Easy to confuse at first glance with its close relative the roach, the rudd can be recognized by its red fins (brighter on the underside), deep bronze-gold flanks and a distinctive steeply angled, protruding lower lip. (The roach, less vividly coloured, has silvery flanks, dull orange fins and a receding lower lip.)
Another identifying feature in the rudd is that the beginning of its dorsal fin is set well behind the front of the pelvic fins – in roach the dorsal fin is directly above the base of the pelvic fins. The rudd also has a sharp ridge, or keel, between the pelvic and anal fins.
Rudd and roach hybridize freely and there is great confusion about its identity when a hybrid is caught. One way of checking a hybrid is to look at the lips – the roach/rudd hybrid often has equal lips, neither protruding nor receding.
Positive identification is only important when the catch may qualify for a new record. In this case the fish may have to be killed so that experts can examine its pharyngeal (throat) teeth. Rudd have two rows of throat teeth, while roach have only one row. Hybrids, intermediate between the two, have only a partial second row.
The rudd’s body is deep and a large well-fed specimen can be very broad across the shoulders. It is mainly a fish of still waters, with few populations thriving in rivers. It prefers reed or tree-lined waters where it can feed on fallen insects using its well-adapted mouth. The Norfolk Broads are ideal rudd habitat, but gravel pits, ponds, canals and lakes also have good populations.
Only nutrient-rich waters support large numbers of rudd. For some reason they tend to overpopulate suitable waters, resulting in thousands of stunted fish.
Follow the feeding
Because of the shape of the mouth – with the protruding lower lip – rudd feed more on the surface than roach. In warm weather they lie in shoals just under the surface, feeding on insects of all kinds. Rudd also take a variety of crustaceans and snails from the bottom, and a limited amount of plant matter – foraging about among weeds and reeds in the margins and middle depths of the water.
Large specimens occasionally take fish fry, while the young – like most members of the carp family – feed on animal plankton.
Rudd are known to come readily to a variety of baits – sweetcorn, maggots, bread and so on – but shoals take fright very easily, bolting away at the slightest disturbance.
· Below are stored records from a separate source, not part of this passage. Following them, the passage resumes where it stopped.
def setAll (t : Tab Bool) (ks : List Nat) : Tab Bool := ks.foldl (fun t k => t.set k true) t
def clearAll (t : Tab Bool) (ks : List Nat) : Tab Bool := ks.foldl (fun t k => t.erase k) t

/-- An instruction issues: its flag rises, its pending bits are set and its flight begins (R65, R67). -/
def Group.launch (g : Group) (f : Flight) : Group :=
  let g := g.raiseFlag f.flag
  { g with
    pendV := setAll g.pendV f.pendV
    pendS := setAll g.pendS f.pendS
    pendM := setAll g.pendM f.pendM
    flights := g.flights ++ [{ f with id := g.nextFlight }]
    nextFlight := g.nextFlight + 1 }

/-- The completion of a flight: its results are written, its pending bits and its flag fall (R65, R67). -/
def Group.land (g : Group) (f : Flight) : Group :=
  let g := (g.writes f.writes).dropFlag f.flag
  { g with
    pendV := clearAll g.pendV f.pendV
    pendS := clearAll g.pendS f.pendS
    pendM := clearAll g.pendM f.pendM
    flights := g.flights.filter fun e => e.id != f.id
    hold := if g.hold = some f.id then none else g.hold }

/-- The flag that the issuing slot raises; none in interlocked mode (R73). -/
def issueFlag (s : State) (x : GCtx) : Nat := if x.gr.kcb.paced then s.iss.setf else 0

/-- What an issue leaves on record: a second group may issue beside one of 16 lanes in classes 2 to 4 (R213). -/
def issueRec (s : State) (g : Group) : IssueRec := ⟨s.clk, g.w == 16 && decide (2 ≤ s.iss.cls) && decide (s.iss.cls ≤ 4)⟩

/-- Marks a group as having issued now (R64, R212) and moves its pc. -/
def Group.issued (g : Group) (s : State) (pc : W64) : Group :=
  { g with lastIssue := s.clk, age := 2 * s.clk, issue := some (issueRec s g), ctl := { g.ctl with pc := pc } }

def State.bumpKey (s : State) : State := { s with nextKey := s.nextKey + 1 }

/-- A flight with register results alone. -/
def regFlight (flag : Nat) (due : Option Nat) (act : W64) (ws : List RegW) : Flight :=
  ⟨0, flag, due, 0, ws, pendVOf act ws, pendSOf ws, pendMOf ws, false, false, none, 0, false⟩

/-- An instruction of a group takes effect: flags, generators, a flight for its results, and the next slot. -/
def commit (s : State) (ix : IX) (i : Instr) (e : Eff) (pc : W64) : State :=
  let g := ix.x.g.raise e.fstat
  let g := { g with gen := e.gens.foldl (fun (t : Tab W32) (p : Nat × W32) => t.set p.1 p.2) g.gen }
  let flag := issueFlag s ix.x
  let g := if e.writes.isEmpty && flag == 0 then g
    else g.launch (regFlight flag ((latencyOf i).map (s.clk + ·)) ix.act e.writes)
  (s.setGroup ix.x.k (g.issued s pc)).bumpKey

/-- The pc after the issuing slot. -/
def State.nextPc (s : State) : W64 := nextSlot s.iss.slot

/-- Runs an instruction that only a group executes: the checks of R93, then its effect. -/
def withGroup (s : State) (i : Instr) (body : IX → Out) : Out :=
  match s.iss.unit with
  | .group k =>
    match s.gctx k with
    | none => .fault .noSuchUnit
    | some x =>
      match issueTrap s x i with
      | some t => .next (takeFault s (.group k) t)
      | none => body (IX.of s x)
  | u =>
    match seqTrap s u i with
    | some t => .next (takeFault s u t)
    | none => .fault .notPlaced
Because the fish scare so quickly they are tricky to approach and it can sometimes be quite difficult to catch more than one or two from a large shoal.
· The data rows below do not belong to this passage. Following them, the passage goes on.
-- ==== Sys2Proof/Machine/Weir.lean ====
section
/-! DEFINITION. Partitions and the weir (R387 to R390), the numbering of their cores (R443, R444), and pre-emption with
context save and restore (R35, R230, R231, R246, R247, R271, R374). -/

namespace Sys2Proof.Machine

open Sys2Proof

/-! ### Partitions (R387, R388) -/

/-- The cores of a partition, in increasing physical number. -/
def partCores (s : State) (vf : Nat) : List Nat := (s.cores.filter fun p => p.2.vf == some vf).map (·.1)

def clusterOf (core : Nat) : Nat := core / 128

def savedOf (s : State) (vf : Nat) : List Saved := s.saved.vals.filter fun x => x.vf == vf

/-- The partition holds no resident team and no saved team. -/
def partIdle (s : State) (vf : Nat) : Bool :=
  (savedOf s vf).isEmpty && !(s.teams.any fun p => (s.coreD p.2.core).vf == some vf)

def sumOf {α : Type} (f : α → Nat) (xs : List α) : Nat := (xs.map f).foldl (· + ·) 0

/-- The virtual functions' entries. -/
def vfEntries (s : State) : List Vf := Tab.vals (s.vfs.filter fun (p : Nat × Vf) => p.1 != 0)

def enabledCores (s : State) : Nat := s.cores.length

def floorOf (s : State) (vf : Nat) : Nat :=
  if vf = 0 then enabledCores s - sumOf Vf.floor (vfEntries s)
  else match s.vfs.get? vf with | some v => v.floor | none => 0

def shareOf (s : State) (vf : Nat) : Nat :=
  if vf = 0 then 65536 - sumOf Vf.share (vfEntries s)
  else match s.vfs.get? vf with | some v => v.share | none => 0

def gsmaxOf (s : State) (vf : Nat) : Nat :=
  if vf = 0 then 64 else match s.vfs.get? vf with | some v => v.gsmax | none => 0

def deadlineOf (s : State) (vf : Nat) : Nat :=
  if vf = 0 then 0 else match s.vfs.get? vf with | some v => v.deadline | none => 0

/-- d(p) of R389, in units of 1/65,536 of a core-clk: exact. -/
def deficit (s : State) (vf : Nat) : Int :=
  let t := sumOf Vf.used s.vfs.vals
  let u := match s.vfs.get? vf with | some v => v.used | none => 0
  (shareOf s vf * t : Nat) - (65536 * u : Nat)

/-! ### Numbering (R443, R444) -/

/-- R443: die, cluster and physical number order is the order of SR.CORE. -/
def renumber (s : State) (vf : Nat) : State :=
  let s := foldS s (partCores s vf).zipIdx fun s p => s.updCore p.1 fun c => { c with vcore := some p.2 }
  { s with vfs := s.vfs.modify vf fun v => { v with freeNums := [] } }

/-- Numbers in use or reserved, each with its cluster. -/
def numbers (s : State) (vf : Nat) : List (Nat × Nat) :=
  ((partCores s vf).filterMap fun c => (s.coreD c).vcore.map fun v => (clusterOf c, v)) ++
  ((savedOf s vf).map fun x => (clusterOf x.core, x.vcore)) ++
  (match s.vfs.get? vf with | some v => v.freeNums | none => [])

/-- The lowest number above every number whose cluster index is free in the cluster. -/
def freshNumber (s : State) (vf cluster : Nat) : Option Nat :=
  let ns := numbers s vf
  let top := match ns with | [] => 0 | _ => (ns.map (·.2)).foldl max 0 + 1
  ((List.range 128).map (top + ·)).find? fun n => !(ns.any fun p => p.1 == cluster && p.2 % 128 == n % 128)

/-- A core takes a number (R444): a free reserved one of its cluster, or a fresh one. -/
def takeNumber (s : State) (vf core : Nat) : State :=
  let all : List (Nat × Nat) := match s.vfs.get? vf with | some v => v.freeNums | none => []
  let free := all.filter fun p => p.1 == clusterOf core
  match free with
  | p :: ps =>
    let n := (ps.map (·.2)).foldl min p.2
    let s := { s with vfs := s.vfs.modify vf fun v => { v with freeNums := v.freeNums.filter fun q => q != (clusterOf core, n) } }
    s.updCore core fun c => { c with vcore := some n }
  | [] => s.updCore core fun c => { c with vcore := freshNumber s vf (clusterOf core) }

/-- A number that becomes a free reserved number of its cluster. -/
def reserveNumber (s : State) (vf core : Nat) : Option Nat → State
  | none => s
  | some n => { s with vfs := s.vfs.modify vf fun v => { v with freeNums := v.freeNums ++ [(clusterOf core, n)] } }

/-- Numbers a partition after a change, wholly where it is idle (R444). -/
def numberPart (s : State) (vf : Nat) : State :=
  if partIdle s vf then renumber s vf
  else foldS s ((partCores s vf).filter fun c => (s.coreD c).vcore.isNone) fun s c => takeNumber s vf c

/-- The bits of hamlets that no longer name a core of the partition are cleared (R295). -/
def maskHams (s : State) (vf : Nat) : State :=
  { s with teams := s.teams.map fun (p : Nat × Team) =>
      if (s.coreD p.2.core).vf = some vf then (p.1, { p.2 with ham := p.2.ham.map fun h => (h.1, maskHamlet s p.2.core vf h.2) }) else p }

/-! ### A core changes partition (R387) -/

/-- The core leaves its partition: grains written back and dropped, views and stones gone, its number reserved. -/
def leavePart (s : State) (core : Nat) : State :=
  match (s.coreD core).vf with
  | none => s
  | some p =>
    let s := flushCore s core p true
    let n := (s.coreD core).vcore
    let s := s.updCore core fun c => { c with vf := none, vcore := none, views := [], stones := [], stonesVf := none, preempt := false, giveTo := none }
    maskHams (numberPart (reserveNumber s p core n) p) p

def moveCore (s : State) (core vf : Nat) : State :=
  let s := leavePart s core
  numberPart (s.updCore core fun c => { c with vf := some vf }) vf

/-! ### Grids that wait for placement (R379 to R381) -/

def Grid.total (g : Grid) : Nat := g.x * g.y * g.z * g.kcb.stages

/-- Grids of one source are dispatched in their order: a host queue's, or a partition's device-launch queue. -/
def sameSource (a b : Grid) : Bool :=
  a.vf == b.vf && a.host == b.host && (!a.host || a.queue == b.queue)

/-- A grid whose walk is not complete and that no earlier grid of its source holds back. -/
def mayPlace (s : State) (k : Nat) (g : Grid) : Bool :=
  decide (g.nextTeam < g.total) && g.abortCode.isNone &&
  !(s.grids.any fun p => decide (p.1 < k) && sameSource p.2 g && decide (p.2.nextTeam < p.2.total) && p.2.abortCode.isNone)

/-- A partition has a team that waits to be placed, or saved teams that wait for a core. -/
def hasWaiting (s : State) (vf : Nat) : Bool :=
  !(savedOf s vf).isEmpty || s.grids.any fun p => p.2.vf == vf && mayPlace s p.1 p.2

/-! ### The decision on a freed core (R389) -/

/-- A partition has a team that a freed core would take: a saved one goes back into its own cluster (R231). -/
def waitsFor (s : State) (core vf : Nat) : Bool :=
  (savedOf s vf).any (fun x => clusterOf x.core == clusterOf core) || s.grids.any fun p => p.2.vf == vf && mayPlace s p.1 p.2

/-- The candidate with the largest deficit; the lowest function number on a tie. -/
def bestCandidate (s : State) (core : Nat) : Option Nat :=
  match s.vfs.keys.filter (waitsFor s core) with
  | [] => none
  | v :: vs => some (vs.foldl (fun b v => if deficit s b < deficit s v then v else b) v)

def weirDecide (s : State) (core : Nat) : State :=
  match (s.coreD core).vf, (s.coreD core).giveTo with
  | none, _ => s
  | some _, some q => moveCore s core q
  | some p, none =>
    match bestCandidate s core with
    | none => s
    | some q => if q = p || (partCores s p).length ≤ floorOf s p then s else moveCore s core q

/-! ### Pre-emption (R230) -/

/-- The cores that a pre-emption takes in: with a team of a whole grid, every core of that grid (R374). -/
def preemptSet (s : State) : Nat → List Nat → List Nat
  | 0, cs => cs
  | n + 1, cs =>
    let gs := ((s.teams.filter fun p => cs.contains p.2.core).map (·.2.grid)).filter fun g =>
      match s.grid? g with | some x => x.kcb.whole | none => false
    match ((s.teams.filter fun p => gs.contains p.2.grid).map (·.2.core)).eraseDups.filter fun c => !cs.contains c with
    | [] => cs
    | more => preemptSet s n (cs ++ more)

def StopReq.ask : StopReq → StopReq
  | .debug => .debug
  | .yielded => .yielded
  | _ => .preempt

/-- The units of a core are asked to stop. -/
def preemptCore (s : State) (core : Nat) : State :=
  let s := s.updCore core fun c => { c with preempt := true }
  foldS s (teamsOn s core) fun s p =>
    let s := s.updSeq (.team p.1) fun q => { q with stopReq := q.stopReq.ask }
    let s := foldS s (s.groupsOfTeam p.1) fun s k => s.updGroup k fun g => { g with stopReq := g.stopReq.ask }
    let s := match s.grid? p.2.grid with
      | some g => if g.kcb.whole then
          (s.updSeq (.grid p.2.grid) fun q => { q with stopReq := q.stopReq.ask }).post [.sequencerPark (.grid p.2.grid)]
        else s
      | none => s
    s.post [.sequencerPark (.team p.1)]

def preemptCores (s : State) (cores : List Nat) : State := foldS s (preemptSet s s.cores.length cores) preemptCore

def execPreemptionRequest (vf core : Nat) (s : State) : Out :=
  if (s.coreD core).vf ≠ some vf then .next s else .next (preemptCores s [core])

/-! ### Stop points (R35, R129, R230) -/

def EngineOp.isLoop (o : EngineOp) : Bool := match o.act with | .mmloop _ _ _ _ _ => true | _ => false

/-- The flights whose flags stay raised when a pre-emption stops a group: its MMLOOPs (R246). -/
def keptFlights (s : State) (k : Nat) : List Nat :=
  ((s.coreD (coreOfGroup k)).engine.filter fun o => o.grp == k && o.isLoop).map (·.flight)

/-- The group's pace flags have drained (R35, R129). -/
def stopDrained (s : State) (k : Nat) (g : Group) : Bool :=
  let kept := if g.stopReq = .debug then [] else keptFlights s k
  let waits := match g.st with
    | .waiting (.bwait _ _ f) | .waiting (.feedget _ _ f) | .waiting (.feedpop _ _ f) | .waiting (.bellw _ _ f) => [f]
    | _ => []
  g.flights.all fun f => kept.contains f.id || waits.contains f.id

/-- The group stands at a stop point. -/
def atStopPoint (g : Group) : Bool :=
  match g.st with
  | .running => g.sframe.isSome || slotIndex g.ctl.pc == 1 || g.stopReq == .yielded
  | .waiting _ | .idle => true
  | _ => false

/-- The group parks; a waiting instruction is withdrawn. -/
def Group.park (g : Group) : Group :=
  let g' := match g.st with
    | .waiting (.bwait _ _ f) | .waiting (.feedget _ _ f) | .waiting (.feedpop _ _ f) | .waiting (.bellw _ _ f) => g.withdraw f
    | _ => g
  { g' with st := .parked }

def mustStop (r : StopReq) : Bool :=
  match r with
  | .preempt | .yielded | .debug => true
  | _ => false

def execGroupStopPoint (g : Nat) (s : State) : Out :=
  match s.group? g with
  | none => .fault .noSuchUnit
  | some x =>
    if mustStop x.stopReq && atStopPoint x && stopDrained s g x then .next (leaveQueues (s.setGroup g x.park) g) else .next s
Rudd spawn at the end of May or early June, each female shedding anything from 90,000 to 200,000 tiny transparent yellow eggs which stick on to weeds and reed stems. The young, which hatch after six to eight days, are no larger than the head of a pin and spend the first part of their life sheltering in shoals in the water margins.
As the fry grow larger, they move out into deeper water and begin to feed on insects -both adults and larvae. They are fairly slow-growing and in some waters can take up to four years to reach maturity.
Unfortunately, the rudd is declining in many waters perhaps because of competition from other fish – roach in particular. About fifty years ago roach were rare in Ireland, where they are not native. But in recent years the populations of introduced roach have pushed the rudd into the background in many places. The situation is similar in quite a few waters in England.